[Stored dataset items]
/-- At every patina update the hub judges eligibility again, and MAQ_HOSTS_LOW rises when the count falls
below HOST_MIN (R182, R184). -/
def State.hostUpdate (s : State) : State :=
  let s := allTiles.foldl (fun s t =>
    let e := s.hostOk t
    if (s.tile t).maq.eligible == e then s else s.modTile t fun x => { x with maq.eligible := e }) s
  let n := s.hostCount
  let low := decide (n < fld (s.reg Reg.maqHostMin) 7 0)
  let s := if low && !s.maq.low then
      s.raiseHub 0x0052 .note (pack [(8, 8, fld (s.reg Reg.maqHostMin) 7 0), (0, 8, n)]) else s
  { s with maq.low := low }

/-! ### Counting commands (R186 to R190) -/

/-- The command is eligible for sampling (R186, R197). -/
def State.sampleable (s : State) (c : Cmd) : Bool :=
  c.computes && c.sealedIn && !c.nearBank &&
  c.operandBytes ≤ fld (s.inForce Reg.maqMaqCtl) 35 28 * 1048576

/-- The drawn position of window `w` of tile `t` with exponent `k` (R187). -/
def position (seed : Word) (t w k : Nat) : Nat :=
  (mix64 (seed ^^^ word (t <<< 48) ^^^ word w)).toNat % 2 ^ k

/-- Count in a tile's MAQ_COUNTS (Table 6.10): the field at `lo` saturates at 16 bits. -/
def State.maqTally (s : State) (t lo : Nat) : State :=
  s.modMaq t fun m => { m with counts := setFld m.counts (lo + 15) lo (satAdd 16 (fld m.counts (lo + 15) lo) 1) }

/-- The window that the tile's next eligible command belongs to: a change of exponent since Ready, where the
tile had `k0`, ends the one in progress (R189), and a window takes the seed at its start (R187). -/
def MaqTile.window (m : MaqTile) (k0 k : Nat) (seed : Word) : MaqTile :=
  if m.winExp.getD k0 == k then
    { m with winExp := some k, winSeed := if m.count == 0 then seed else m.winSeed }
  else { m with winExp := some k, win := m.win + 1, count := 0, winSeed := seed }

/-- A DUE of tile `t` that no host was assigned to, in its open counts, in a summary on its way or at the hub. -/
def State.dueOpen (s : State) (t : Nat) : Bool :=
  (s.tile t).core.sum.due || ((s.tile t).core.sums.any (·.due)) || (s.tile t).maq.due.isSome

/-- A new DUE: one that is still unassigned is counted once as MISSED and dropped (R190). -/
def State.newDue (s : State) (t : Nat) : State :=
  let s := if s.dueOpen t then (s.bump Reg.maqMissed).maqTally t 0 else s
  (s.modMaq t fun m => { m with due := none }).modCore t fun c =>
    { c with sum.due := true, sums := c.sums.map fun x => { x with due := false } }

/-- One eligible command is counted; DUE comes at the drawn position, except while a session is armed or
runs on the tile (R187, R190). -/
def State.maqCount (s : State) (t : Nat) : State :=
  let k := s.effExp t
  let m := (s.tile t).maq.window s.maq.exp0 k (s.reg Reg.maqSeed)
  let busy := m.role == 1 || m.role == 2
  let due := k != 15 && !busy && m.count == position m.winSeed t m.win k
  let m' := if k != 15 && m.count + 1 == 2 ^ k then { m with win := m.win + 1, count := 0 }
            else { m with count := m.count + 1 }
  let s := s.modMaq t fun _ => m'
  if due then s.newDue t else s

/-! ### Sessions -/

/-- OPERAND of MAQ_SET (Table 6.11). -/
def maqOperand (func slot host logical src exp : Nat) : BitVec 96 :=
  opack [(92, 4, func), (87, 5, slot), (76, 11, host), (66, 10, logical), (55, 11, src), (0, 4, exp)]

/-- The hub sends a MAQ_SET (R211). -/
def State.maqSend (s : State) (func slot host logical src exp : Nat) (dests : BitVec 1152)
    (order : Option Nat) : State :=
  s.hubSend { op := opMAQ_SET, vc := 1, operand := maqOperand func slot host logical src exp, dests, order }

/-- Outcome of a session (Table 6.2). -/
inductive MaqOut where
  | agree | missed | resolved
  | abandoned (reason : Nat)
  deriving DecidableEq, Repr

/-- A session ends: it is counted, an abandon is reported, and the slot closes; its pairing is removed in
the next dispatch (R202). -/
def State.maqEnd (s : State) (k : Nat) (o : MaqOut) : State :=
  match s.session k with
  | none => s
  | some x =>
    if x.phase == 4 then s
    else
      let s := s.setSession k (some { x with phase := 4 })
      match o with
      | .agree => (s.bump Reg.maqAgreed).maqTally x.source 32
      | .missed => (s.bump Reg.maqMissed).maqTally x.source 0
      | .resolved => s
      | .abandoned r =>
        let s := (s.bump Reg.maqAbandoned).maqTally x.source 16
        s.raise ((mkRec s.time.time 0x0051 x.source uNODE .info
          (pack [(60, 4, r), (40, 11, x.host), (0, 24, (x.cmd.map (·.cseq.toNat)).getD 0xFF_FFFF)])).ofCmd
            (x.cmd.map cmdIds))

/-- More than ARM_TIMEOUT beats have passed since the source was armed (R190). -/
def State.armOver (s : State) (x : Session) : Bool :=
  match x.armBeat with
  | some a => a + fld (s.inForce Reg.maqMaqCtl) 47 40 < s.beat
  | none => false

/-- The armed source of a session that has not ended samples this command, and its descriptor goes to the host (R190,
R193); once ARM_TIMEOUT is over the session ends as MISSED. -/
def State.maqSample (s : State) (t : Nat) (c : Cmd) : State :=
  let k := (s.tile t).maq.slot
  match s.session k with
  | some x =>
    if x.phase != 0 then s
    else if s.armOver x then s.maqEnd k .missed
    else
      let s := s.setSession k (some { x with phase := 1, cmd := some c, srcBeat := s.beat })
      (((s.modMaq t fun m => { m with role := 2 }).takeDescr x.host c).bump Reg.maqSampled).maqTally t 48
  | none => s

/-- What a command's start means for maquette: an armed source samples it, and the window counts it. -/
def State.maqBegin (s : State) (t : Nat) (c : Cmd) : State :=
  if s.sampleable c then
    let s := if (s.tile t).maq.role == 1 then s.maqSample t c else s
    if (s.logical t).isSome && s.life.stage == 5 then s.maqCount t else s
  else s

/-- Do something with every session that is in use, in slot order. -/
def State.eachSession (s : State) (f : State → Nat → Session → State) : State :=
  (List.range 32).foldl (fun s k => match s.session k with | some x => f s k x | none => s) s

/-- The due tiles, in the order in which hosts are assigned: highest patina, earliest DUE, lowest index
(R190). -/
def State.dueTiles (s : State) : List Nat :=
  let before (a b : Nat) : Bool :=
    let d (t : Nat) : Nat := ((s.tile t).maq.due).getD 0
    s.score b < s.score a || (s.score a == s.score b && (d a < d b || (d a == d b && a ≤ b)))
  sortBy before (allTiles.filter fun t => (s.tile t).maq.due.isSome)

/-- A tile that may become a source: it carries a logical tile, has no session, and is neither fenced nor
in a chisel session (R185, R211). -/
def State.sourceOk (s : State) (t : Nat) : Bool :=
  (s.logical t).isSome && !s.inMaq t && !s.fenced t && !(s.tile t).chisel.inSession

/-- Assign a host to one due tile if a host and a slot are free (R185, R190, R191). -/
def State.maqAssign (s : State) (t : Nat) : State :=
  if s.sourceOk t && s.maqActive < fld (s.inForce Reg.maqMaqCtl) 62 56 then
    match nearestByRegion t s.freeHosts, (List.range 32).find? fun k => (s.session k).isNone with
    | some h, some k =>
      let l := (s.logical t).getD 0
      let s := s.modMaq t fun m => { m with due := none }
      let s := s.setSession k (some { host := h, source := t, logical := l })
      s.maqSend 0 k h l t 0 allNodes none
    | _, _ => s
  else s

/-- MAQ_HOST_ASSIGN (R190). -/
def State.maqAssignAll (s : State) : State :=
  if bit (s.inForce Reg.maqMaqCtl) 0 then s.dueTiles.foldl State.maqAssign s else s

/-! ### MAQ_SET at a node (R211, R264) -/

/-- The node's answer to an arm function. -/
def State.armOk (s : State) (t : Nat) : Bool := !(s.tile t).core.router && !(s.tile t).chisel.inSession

*WORK INSTRUCTIONS*
As listed above, the lines from the line with "if x.phase != 0 then s" to the line with "def State.sourceOk (s" are to be echoed exactly, with both ends included and nothing added.

*ANSWER TO THIS PROBLEM*
    if x.phase != 0 then s
    else if s.armOver x then s.maqEnd k .missed
    else
      let s := s.setSession k (some { x with phase := 1, cmd := some c, srcBeat := s.beat })
      (((s.modMaq t fun m => { m with role := 2 }).takeDescr x.host c).bump Reg.maqSampled).maqTally t 48
  | none => s

/-- What a command's start means for maquette: an armed source samples it, and the window counts it. -/
def State.maqBegin (s : State) (t : Nat) (c : Cmd) : State :=
  if s.sampleable c then
    let s := if (s.tile t).maq.role == 1 then s.maqSample t c else s
    if (s.logical t).isSome && s.life.stage == 5 then s.maqCount t else s
  else s

/-- Do something with every session that is in use, in slot order. -/
def State.eachSession (s : State) (f : State → Nat → Session → State) : State :=
  (List.range 32).foldl (fun s k => match s.session k with | some x => f s k x | none => s) s

/-- The due tiles, in the order in which hosts are assigned: highest patina, earliest DUE, lowest index
(R190). -/
def State.dueTiles (s : State) : List Nat :=
  let before (a b : Nat) : Bool :=
    let d (t : Nat) : Nat := ((s.tile t).maq.due).getD 0
    s.score b < s.score a || (s.score a == s.score b && (d a < d b || (d a == d b && a ≤ b)))
  sortBy before (allTiles.filter fun t => (s.tile t).maq.due.isSome)

/-- A tile that may become a source: it carries a logical tile, has no session, and is neither fenced nor
in a chisel session (R185, R211). -/
def State.sourceOk (s : State) (t : Nat) : Bool :=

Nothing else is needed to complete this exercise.